PROBLEM DETAILS:
Going through the material below, please gather all lines with the word "masks" in them.

TASK INPUT:
/-- A write that acts by its fields alone; the lower word of a pair waits for the upper one (R12, R13). -/
def State.plainWrite (s : State) (p : Party) (r : RegDesc) (ix : List Nat) (a : Nat) (v : BitVec 32) : State :=
  if s.lockedAt a then (s.wr r ix (writtenWord r true (s.rd r ix) v)).lockedWrite a
  else if writtenPairs.any r.is then { s with pairLow := Tab.set none s.pairLow (partyKey p a) (some v) }
  else
    let s1 := s.wr r ix (writtenWord r false (s.rd r ix) v)
    match writtenPairs.find? (fun q => (q.base + 4) == r.base) with
    | some q =>
      let k := partyKey p (a - 4)
      (match Tab.get none s.pairLow k with
       | some lo => ({ s1 with pairLow := Tab.set none s.pairLow k none } : State).wr q ix lo
       | none => s1)
    | none => s1

/-- A write that also sets the bit OPEN of its register (R382). -/
def State.openWrite (s : State) (x : Fld) (w : State) : State := if !s.fb x && w.fb x then w.openSet else w

/-- A write of an FP table word: to the inactive copy while OPEN is 1, ahead of a learn of the same entry in the same cycle;
a 1 at MARK_ALL_RED clears the latch (R134, R142, R154). -/
def State.fpWrite (s : State) (off : Nat) (en v : BitVec 32) : State :=
  let s1 : State :=
    if 0x800000 ≤ off ∧ off < 0x880000 ∧ off / 4 % 8 = 0 ∧ bitAt (v &&& en).toNat 28 then
      let i := (off - 0x800000) / 32
      { s with fp := { s.fp with meters := Tab.set {} s.fp.meters i { Tab.get {} s.fp.meters i with red := false } } }
    else s
  if s.fb Fd.FP_TBL_CTL_OPEN then
    let k := off / 4
    let old := Tab.get 0 s.shd.fp k
    let m := en &&& BitVec.ofNat 32 (fpMask off)
    let s2 := { s1 with shd := { s1.shd with fp := Tab.set 0 s1.shd.fp k ((old &&& ~~~m) ||| (v &&& m)) } }
    if 0x400000 ≤ off ∧ off < 0x800000 then
      let i := (off - 0x400000) / 16
      let is := if s.fp.fdbHost.1 = s.raw then insKey i s.fp.fdbHost.2 else [i]
      { s2 with fp := { s2.fp with fdbHost := (s.raw, is) } }
    else s2
  else s1

/-- A write of a register that is a command or reaches a table; none for a plain one. -/
def State.commandWrite (s : State) (p : Party) (r : RegDesc) (ix : List Nat) (a : Nat) (v : BitVec 32) : Option State :=
  let i := ix.headD 0
  let n := v.toNat
  match r.block with
  | 1 =>
    if r.is Reg.CFG_SWAP then some (s.cfgSwap n)
    else if r.is Reg.CFG_UPD_CTL then some (s.updCtl n)
    else if r.is Reg.CFG_UPD_DATA then some (s.updData (leBytes 4 n))
    else if r.is Reg.CFG_SHR_ADDR then some (s.openWrite Fd.CFG_SHR_ADDR_OPEN (s.plainWrite p r ix a v))
    else if r.is Reg.CFG_SHR_DATA then some (s.shrWrite v)
    else none
  | 2 => if r.is Reg.ATC_CMD then some (s.atcCmd n) else none
  | 3 => if r.is Reg.POR_CMD then some (s.porCmd n) else none
  | 4 => if r.is Reg.EVT_STAT then some (s.evtStat n) else none
  | 5 => if r.is Reg.TU_TOD_CMD then some (if bitAt n 0 then s.todSet else s) else none
  | 6 =>
    let isOpen := s.fb Fd.GNG_TBL_ADDR_OPEN
    if r.is Reg.GNG_TBL_ADDR then some (s.gngAddrWrite v)
    else if r.is Reg.GNG_TBL_DATA0 then some { s with gng := { s.gng with data0 := v } }
    else if r.is Reg.GNG_TBL_DATA1 then some { s with gng := { s.gng with data1 := v } }
    else if r.is Reg.GNG_TBL_DATA2 then some (s.gngCommit v)
    else if r.is Reg.GNG_SEGn then
      let segs := Tab.set 0 s.shd.gng.segs i (v &&& 0x7FFFFFF#32)
      some (if isOpen ∧ i < 280 then { s with shd := { s.shd with gng := { s.shd.gng with segs := segs } } } else s)
    else if r.is Reg.GNG_AOPENn then
      let masks := Tab.set 0 s.shd.gng.aopen i (v &&& 0xFF#32)
      some (if isOpen then { s with shd := { s.shd with gng := { s.shd.gng with aopen := masks } } } else s)
    else none
  | 8 =>
    if r.is Reg.CST_CMD then
      let s1 := if bitAt n 0 then s.trigger else s
      some (if bitAt n 1 then s1.cmdReset else s1)
    else none
  | 9 => if r.is Reg.ASD_CMD then some (if bitAt n 0 then s.cmdHandover else s) else none
  | 10 =>
    if r.is Reg.SEN_TBL_ADDR then some (s.openWrite Fd.SEN_TBL_ADDR_OPEN (s.plainWrite p r ix a v))
    else if r.is Reg.SEN_TBL_DATAi ∧ i = 7 then some (s.senCommit v)
    else none
  | 13 =>
    if r.is Reg.HST_RST then
      some (if bits n 7 0 = 0x5A then s.warmReset s.por.boot (s.fb Fd.ASD_STAT_SIDE)
        else if bits n 7 0 = 0xA5 then s.blockReset (bits n 23 16) else s)
    else none
  | 14 =>
    if r.is Reg.FBn_CMD then
      let s1 := if bitAt n 0 then s.fbRecover i else s
      let s2 := if bitAt n 1 then s1.txRequest i 128 else s1
      some (if bitAt n 2 then s2.txCancel i 128 else s2)
    else if r.is Reg.FBn_TXCMD then
      some (if bits n 9 8 = 1 then s.txRequest i (bits n 6 0) else if bits n 9 8 = 2 then s.txCancel i (bits n 6 0) else s)
    else if r.is Reg.FBn_MBSEL then some (s.mbsel i v)
    else if r.is Reg.FBn_MBWIN then some (s.mbwin i (ix.getD 1 0) v)
    else none
  | 15 =>
    if r.is Reg.UAn_DATA then some (s.uaWrite i (BitVec.ofNat 8 n))
    else if r.is Reg.UAn_TXCTL then some (s.uaTxctl i v)
    else if r.is Reg.UAn_FLAGCLR then some (s.uaClear i (n % 32))
    else none
  | 16 => if r.is Reg.FIO_LSn_CLR then some (if bitAt n 0 then s.lsClear i else s) else none
  | 17 =>
    if r.is Reg.CEL_CMD0 ∨ r.is Reg.CEL_CMD1 then some (s.wr r ix v)
    else if r.is Reg.CEL_CMD2 then some (s.celSendCmd v)
    else none
  | 18 => if r.is Reg.PGn_Ll_TEST then some (s.laneTest i (ix.getD 1 0) v) else none
  | 19 =>
    if r.is Reg.FP_TBL_CTL then some (s.openWrite Fd.FP_TBL_CTL_OPEN (s.plainWrite p r ix a v)) else none
  | 20 => if r.is Reg.LDR_QCMD then some (s.qcmd n) else none
  | _ => none
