-- ==== Sys2Proof/Machine/Step.lean ====
section
/-! DEFINITION. One step of the block: the command at the front of its queue, or one period of TCLK without a command. -/

namespace Sys2Proof.Machine

open Sys2Proof

/-- One TCLK period passes without a command (R74; log entry 1). -/
def State.idle (s : State) : State := s.clock (s.raw + 1)

def step (s : State) : Out :=
  match s.pending with
  | [] => .next s.idle
  | c :: cs => exec c { s with pending := cs }

/-- The state with the command that a word spells at the front of its queue; no word spells one. -/
def State.withFetchWord (s : State) (nbits w : Nat) : State :=
  match decodeTableWord nbits w with
  | some c => { s with pending := c :: s.pending }
  | none => s

end Sys2Proof.Machine
end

EXPECTED ANSWER:
      let masks := Tab.set 0 s.shd.gng.aopen i (v &&& 0xFF#32)
      some (if isOpen then { s with shd := { s.shd with gng := { s.shd.gng with aopen := masks } } } else s)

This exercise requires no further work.